_Material supplied_
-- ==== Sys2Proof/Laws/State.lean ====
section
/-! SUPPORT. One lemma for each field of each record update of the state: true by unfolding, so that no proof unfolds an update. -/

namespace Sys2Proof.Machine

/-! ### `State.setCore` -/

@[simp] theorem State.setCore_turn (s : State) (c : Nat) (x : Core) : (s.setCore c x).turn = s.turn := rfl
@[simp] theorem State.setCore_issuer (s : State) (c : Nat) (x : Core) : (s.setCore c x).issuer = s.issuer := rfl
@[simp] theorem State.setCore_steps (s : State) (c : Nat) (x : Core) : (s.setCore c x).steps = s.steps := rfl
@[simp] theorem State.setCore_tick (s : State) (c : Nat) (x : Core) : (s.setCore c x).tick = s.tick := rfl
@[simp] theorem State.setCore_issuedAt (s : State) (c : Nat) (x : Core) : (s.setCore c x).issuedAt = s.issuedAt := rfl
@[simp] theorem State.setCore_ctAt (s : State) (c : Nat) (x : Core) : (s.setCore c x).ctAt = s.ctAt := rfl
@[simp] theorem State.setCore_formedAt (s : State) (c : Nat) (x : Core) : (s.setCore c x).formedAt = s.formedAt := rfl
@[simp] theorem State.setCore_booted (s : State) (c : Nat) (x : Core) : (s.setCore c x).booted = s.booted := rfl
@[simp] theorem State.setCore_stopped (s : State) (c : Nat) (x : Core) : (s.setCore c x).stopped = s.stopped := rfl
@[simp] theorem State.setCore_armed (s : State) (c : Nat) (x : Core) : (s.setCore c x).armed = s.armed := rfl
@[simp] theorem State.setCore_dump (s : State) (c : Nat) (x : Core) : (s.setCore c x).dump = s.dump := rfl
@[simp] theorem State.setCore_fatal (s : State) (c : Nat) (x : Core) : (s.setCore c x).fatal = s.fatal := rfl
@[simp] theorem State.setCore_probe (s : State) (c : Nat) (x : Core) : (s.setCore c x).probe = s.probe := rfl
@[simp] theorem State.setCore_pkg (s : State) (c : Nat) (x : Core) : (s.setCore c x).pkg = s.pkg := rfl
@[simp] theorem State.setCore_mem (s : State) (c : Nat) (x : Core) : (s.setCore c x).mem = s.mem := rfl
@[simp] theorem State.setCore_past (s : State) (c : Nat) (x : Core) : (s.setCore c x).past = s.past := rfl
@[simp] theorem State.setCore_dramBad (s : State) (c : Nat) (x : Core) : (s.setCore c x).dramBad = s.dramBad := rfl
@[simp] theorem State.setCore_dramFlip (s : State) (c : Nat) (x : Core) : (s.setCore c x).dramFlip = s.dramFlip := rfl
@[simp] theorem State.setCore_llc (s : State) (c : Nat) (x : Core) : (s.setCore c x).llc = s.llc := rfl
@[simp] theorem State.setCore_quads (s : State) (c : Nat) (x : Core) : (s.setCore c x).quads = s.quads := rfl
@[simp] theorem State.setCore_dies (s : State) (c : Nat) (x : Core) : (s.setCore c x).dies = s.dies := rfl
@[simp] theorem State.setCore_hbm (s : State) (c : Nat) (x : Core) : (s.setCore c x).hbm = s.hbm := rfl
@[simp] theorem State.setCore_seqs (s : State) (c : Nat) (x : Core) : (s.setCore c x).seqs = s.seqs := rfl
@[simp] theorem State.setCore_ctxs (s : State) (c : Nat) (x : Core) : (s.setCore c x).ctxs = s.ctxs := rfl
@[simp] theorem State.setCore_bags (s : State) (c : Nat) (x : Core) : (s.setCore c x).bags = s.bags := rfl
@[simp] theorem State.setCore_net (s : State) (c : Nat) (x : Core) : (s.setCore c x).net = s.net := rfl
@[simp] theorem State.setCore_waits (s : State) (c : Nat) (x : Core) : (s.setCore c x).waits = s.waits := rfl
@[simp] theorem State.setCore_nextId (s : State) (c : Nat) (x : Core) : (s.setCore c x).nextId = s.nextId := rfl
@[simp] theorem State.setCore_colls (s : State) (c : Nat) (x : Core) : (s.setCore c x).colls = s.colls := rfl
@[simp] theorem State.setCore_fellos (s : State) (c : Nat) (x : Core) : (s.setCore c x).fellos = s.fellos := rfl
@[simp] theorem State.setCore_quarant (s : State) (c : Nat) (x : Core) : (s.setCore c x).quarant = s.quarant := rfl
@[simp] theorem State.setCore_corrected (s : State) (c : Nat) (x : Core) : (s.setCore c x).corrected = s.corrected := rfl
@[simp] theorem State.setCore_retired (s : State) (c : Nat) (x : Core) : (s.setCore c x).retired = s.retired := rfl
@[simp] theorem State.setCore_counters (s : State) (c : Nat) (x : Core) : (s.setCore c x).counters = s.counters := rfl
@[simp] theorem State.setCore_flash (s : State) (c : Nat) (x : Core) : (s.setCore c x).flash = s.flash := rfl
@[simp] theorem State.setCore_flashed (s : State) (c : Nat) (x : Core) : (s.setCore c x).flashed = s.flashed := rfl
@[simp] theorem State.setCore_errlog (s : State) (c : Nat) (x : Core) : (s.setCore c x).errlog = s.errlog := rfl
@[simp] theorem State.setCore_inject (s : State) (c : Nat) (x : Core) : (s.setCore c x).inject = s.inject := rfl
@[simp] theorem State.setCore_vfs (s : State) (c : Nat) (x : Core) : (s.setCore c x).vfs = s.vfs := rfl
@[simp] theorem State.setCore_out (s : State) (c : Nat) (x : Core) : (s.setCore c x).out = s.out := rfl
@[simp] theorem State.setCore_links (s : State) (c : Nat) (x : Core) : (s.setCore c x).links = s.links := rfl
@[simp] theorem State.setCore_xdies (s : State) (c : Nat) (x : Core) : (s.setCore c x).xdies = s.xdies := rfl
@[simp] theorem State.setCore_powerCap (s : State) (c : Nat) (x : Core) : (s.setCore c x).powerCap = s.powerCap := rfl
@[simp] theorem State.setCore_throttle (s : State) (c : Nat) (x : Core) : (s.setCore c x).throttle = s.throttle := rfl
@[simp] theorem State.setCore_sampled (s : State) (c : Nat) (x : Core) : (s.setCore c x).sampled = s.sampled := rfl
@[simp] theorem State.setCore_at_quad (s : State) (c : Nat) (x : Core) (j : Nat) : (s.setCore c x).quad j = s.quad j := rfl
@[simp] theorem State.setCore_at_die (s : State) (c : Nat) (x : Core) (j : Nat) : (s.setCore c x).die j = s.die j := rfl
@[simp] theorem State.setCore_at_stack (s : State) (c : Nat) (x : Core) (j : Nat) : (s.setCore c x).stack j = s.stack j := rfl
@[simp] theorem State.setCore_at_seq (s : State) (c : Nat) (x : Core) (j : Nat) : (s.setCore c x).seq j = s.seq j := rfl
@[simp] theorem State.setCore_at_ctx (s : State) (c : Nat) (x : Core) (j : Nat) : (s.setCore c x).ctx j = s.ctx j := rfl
---
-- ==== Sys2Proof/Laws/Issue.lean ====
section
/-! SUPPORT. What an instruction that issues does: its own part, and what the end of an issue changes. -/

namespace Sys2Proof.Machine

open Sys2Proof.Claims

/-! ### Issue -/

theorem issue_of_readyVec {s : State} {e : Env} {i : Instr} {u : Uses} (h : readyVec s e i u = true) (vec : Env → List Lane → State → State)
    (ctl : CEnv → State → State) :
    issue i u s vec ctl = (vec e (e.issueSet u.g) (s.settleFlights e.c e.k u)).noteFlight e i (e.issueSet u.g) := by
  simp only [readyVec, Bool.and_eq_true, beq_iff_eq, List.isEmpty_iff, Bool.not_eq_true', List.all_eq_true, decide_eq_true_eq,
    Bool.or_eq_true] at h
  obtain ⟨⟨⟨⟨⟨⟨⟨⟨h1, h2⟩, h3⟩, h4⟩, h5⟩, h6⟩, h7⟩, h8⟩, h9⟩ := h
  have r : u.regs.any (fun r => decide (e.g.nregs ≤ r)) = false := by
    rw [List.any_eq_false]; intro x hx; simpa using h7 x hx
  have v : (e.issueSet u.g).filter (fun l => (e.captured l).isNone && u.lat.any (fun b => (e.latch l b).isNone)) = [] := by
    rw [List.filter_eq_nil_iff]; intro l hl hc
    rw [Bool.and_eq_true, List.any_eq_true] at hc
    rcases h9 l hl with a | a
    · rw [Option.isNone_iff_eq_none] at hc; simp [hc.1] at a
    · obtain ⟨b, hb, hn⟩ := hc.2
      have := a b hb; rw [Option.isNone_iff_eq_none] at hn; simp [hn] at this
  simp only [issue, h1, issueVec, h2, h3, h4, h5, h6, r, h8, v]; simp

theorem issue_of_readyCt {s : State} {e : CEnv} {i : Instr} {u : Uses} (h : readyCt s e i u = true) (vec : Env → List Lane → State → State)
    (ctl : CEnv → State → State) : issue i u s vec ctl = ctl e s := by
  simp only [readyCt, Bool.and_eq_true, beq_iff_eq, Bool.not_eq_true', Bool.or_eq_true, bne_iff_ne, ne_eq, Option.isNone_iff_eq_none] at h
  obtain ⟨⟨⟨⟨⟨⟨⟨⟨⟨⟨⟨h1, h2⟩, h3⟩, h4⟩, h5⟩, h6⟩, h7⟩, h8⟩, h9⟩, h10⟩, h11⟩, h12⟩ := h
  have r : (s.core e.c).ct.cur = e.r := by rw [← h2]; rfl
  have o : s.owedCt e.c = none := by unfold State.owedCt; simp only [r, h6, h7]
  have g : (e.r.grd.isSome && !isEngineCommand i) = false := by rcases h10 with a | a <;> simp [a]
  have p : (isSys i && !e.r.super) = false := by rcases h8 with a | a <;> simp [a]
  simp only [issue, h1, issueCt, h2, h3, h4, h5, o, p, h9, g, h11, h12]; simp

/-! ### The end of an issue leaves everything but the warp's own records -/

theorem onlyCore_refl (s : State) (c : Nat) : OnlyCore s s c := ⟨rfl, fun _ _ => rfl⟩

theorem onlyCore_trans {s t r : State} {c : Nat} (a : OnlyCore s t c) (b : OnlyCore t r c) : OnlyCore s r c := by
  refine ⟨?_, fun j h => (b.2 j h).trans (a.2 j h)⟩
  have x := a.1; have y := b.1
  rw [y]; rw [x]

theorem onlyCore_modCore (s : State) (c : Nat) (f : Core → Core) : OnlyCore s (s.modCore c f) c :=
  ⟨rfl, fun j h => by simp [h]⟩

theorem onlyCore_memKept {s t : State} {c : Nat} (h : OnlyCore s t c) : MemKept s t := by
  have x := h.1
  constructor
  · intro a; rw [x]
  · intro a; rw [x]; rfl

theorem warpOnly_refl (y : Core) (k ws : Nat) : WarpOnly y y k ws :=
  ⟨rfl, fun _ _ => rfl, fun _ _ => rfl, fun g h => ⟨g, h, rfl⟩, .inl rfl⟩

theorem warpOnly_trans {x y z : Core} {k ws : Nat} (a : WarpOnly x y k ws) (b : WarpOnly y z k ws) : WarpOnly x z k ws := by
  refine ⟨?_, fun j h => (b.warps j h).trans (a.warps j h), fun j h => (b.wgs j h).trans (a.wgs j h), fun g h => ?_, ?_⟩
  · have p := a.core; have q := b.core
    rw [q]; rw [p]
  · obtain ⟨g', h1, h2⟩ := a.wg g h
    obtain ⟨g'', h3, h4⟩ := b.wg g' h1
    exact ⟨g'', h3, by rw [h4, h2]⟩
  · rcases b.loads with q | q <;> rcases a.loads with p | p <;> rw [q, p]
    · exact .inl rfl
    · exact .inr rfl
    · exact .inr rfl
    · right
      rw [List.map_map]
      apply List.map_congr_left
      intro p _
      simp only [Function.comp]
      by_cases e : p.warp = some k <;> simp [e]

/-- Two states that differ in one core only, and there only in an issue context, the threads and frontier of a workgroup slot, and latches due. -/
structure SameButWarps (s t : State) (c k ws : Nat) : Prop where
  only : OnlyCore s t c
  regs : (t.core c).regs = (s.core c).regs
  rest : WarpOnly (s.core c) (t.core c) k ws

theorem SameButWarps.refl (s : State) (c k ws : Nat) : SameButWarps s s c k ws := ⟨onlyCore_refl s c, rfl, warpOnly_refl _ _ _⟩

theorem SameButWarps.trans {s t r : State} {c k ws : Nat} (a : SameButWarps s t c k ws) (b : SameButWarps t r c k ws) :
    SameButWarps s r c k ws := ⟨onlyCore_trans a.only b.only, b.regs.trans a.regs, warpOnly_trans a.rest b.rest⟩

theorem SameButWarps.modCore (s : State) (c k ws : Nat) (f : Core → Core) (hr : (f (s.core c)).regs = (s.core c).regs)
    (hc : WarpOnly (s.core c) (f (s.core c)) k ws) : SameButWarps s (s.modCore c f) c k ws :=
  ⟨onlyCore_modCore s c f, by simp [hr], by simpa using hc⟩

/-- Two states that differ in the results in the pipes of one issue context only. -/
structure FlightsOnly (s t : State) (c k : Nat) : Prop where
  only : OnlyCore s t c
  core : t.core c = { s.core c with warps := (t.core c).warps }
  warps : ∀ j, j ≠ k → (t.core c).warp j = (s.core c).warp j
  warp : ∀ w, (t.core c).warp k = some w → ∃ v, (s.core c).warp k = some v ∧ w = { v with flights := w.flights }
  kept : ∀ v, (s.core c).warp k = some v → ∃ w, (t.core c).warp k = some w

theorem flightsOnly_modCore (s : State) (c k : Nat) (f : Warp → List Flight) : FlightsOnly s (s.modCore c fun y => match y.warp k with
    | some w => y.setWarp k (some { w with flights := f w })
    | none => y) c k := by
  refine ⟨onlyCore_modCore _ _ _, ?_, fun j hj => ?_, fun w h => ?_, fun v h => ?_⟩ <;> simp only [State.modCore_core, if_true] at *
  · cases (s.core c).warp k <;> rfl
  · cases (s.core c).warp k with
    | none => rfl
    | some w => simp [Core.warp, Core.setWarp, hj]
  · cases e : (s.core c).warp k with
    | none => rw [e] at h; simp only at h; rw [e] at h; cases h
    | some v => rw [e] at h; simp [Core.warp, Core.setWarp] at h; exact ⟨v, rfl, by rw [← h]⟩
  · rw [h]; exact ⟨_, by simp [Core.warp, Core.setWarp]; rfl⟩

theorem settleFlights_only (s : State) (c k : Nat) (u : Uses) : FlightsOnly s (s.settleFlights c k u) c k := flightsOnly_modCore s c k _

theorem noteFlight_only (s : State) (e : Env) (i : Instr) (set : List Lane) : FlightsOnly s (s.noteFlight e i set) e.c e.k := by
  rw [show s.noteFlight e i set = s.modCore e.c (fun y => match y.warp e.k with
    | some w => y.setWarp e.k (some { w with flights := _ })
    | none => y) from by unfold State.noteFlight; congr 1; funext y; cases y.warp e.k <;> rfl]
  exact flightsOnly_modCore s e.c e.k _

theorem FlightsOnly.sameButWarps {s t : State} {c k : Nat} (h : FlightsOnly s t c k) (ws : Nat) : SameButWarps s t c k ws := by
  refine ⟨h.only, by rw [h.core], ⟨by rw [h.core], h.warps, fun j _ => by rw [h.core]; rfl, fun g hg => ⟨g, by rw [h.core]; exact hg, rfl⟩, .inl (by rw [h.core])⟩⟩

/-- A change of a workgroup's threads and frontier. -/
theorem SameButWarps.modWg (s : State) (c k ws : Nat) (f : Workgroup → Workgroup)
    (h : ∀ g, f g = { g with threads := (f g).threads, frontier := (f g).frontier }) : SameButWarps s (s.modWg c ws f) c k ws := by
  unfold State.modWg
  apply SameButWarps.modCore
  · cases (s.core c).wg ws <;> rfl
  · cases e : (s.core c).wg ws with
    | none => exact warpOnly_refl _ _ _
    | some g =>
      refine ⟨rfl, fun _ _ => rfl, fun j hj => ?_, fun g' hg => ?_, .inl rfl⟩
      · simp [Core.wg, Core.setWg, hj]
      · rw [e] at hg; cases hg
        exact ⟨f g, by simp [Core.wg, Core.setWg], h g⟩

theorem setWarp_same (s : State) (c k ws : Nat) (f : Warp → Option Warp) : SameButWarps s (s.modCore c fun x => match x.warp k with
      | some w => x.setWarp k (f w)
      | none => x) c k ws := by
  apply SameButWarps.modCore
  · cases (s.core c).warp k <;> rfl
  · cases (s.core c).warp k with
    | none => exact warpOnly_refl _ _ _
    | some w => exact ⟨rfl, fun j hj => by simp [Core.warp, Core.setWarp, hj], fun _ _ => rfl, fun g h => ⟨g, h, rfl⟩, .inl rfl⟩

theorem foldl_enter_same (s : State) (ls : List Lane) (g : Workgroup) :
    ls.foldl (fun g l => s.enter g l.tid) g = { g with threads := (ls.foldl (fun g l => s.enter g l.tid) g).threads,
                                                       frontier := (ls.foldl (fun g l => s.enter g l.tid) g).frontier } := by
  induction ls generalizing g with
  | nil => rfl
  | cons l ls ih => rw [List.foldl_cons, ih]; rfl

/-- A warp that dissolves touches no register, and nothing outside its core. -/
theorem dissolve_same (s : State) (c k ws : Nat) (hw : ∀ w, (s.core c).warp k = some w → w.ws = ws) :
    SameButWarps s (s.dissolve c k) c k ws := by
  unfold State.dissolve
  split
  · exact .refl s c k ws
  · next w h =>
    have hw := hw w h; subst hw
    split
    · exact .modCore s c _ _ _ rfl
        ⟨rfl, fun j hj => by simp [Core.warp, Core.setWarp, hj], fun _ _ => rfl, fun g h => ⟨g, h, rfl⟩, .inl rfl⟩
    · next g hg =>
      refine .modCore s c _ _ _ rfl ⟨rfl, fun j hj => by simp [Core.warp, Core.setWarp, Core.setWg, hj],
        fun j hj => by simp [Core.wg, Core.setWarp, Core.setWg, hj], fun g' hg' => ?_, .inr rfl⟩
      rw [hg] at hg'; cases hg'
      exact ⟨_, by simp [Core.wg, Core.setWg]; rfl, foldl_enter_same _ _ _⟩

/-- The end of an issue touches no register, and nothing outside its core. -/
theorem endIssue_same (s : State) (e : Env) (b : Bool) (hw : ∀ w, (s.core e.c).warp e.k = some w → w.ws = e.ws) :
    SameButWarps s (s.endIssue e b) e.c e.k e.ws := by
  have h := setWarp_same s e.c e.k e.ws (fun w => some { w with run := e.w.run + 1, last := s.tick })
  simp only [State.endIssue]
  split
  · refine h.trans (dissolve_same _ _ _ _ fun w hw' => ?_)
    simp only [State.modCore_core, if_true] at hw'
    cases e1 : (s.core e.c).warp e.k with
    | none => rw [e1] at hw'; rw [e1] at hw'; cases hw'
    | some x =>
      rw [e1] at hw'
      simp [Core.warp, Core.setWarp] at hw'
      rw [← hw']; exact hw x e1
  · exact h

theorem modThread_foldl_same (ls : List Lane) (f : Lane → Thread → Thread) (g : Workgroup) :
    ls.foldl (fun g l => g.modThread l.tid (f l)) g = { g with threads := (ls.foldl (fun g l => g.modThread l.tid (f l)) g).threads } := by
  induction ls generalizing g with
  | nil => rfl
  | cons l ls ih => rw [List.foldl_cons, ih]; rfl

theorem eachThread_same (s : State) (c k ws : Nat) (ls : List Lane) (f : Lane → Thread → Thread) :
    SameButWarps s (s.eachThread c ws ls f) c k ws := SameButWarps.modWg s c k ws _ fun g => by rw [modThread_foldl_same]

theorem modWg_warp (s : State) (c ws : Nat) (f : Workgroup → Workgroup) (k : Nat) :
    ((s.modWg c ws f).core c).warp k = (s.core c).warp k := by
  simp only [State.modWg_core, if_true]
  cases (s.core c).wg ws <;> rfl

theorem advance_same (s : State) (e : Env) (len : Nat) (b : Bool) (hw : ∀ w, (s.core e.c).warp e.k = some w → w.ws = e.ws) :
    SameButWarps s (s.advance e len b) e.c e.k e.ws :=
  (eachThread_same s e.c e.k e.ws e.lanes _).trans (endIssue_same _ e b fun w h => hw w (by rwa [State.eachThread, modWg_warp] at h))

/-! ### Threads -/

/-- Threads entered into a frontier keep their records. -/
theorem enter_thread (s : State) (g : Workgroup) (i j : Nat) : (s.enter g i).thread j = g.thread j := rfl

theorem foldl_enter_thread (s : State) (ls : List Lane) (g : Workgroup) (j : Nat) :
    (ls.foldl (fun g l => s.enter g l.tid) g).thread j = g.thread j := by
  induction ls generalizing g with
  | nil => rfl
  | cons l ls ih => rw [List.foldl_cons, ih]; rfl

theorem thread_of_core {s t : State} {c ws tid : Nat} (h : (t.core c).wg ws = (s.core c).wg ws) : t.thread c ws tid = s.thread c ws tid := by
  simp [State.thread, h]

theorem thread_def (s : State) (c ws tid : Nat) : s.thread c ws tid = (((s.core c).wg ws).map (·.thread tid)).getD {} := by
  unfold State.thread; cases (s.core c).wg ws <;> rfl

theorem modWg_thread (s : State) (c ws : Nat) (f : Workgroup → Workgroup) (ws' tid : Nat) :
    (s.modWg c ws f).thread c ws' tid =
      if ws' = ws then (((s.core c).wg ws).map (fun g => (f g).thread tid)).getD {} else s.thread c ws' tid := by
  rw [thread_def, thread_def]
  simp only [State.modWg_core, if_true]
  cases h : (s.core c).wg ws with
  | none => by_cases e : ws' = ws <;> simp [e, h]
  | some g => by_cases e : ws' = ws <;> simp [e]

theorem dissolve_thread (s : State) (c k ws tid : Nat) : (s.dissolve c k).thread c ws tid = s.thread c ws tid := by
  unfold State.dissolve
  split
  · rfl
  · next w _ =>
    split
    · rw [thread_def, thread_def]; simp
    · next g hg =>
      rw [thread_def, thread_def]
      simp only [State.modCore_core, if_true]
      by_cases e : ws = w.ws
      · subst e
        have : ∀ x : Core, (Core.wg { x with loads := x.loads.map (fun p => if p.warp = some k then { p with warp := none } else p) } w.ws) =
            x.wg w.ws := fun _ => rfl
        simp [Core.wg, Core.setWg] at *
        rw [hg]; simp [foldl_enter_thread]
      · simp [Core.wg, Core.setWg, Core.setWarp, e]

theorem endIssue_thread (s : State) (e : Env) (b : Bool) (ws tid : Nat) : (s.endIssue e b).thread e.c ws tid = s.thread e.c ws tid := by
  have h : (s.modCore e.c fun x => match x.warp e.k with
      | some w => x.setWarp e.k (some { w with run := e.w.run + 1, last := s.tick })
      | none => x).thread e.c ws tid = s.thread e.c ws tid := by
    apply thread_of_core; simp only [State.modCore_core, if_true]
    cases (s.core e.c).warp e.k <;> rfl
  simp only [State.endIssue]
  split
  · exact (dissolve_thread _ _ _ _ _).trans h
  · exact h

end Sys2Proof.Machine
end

_About this exercise_
Of the lines above, count those containing the word "tick", and give the number by itself.

_Solution for this problem_
3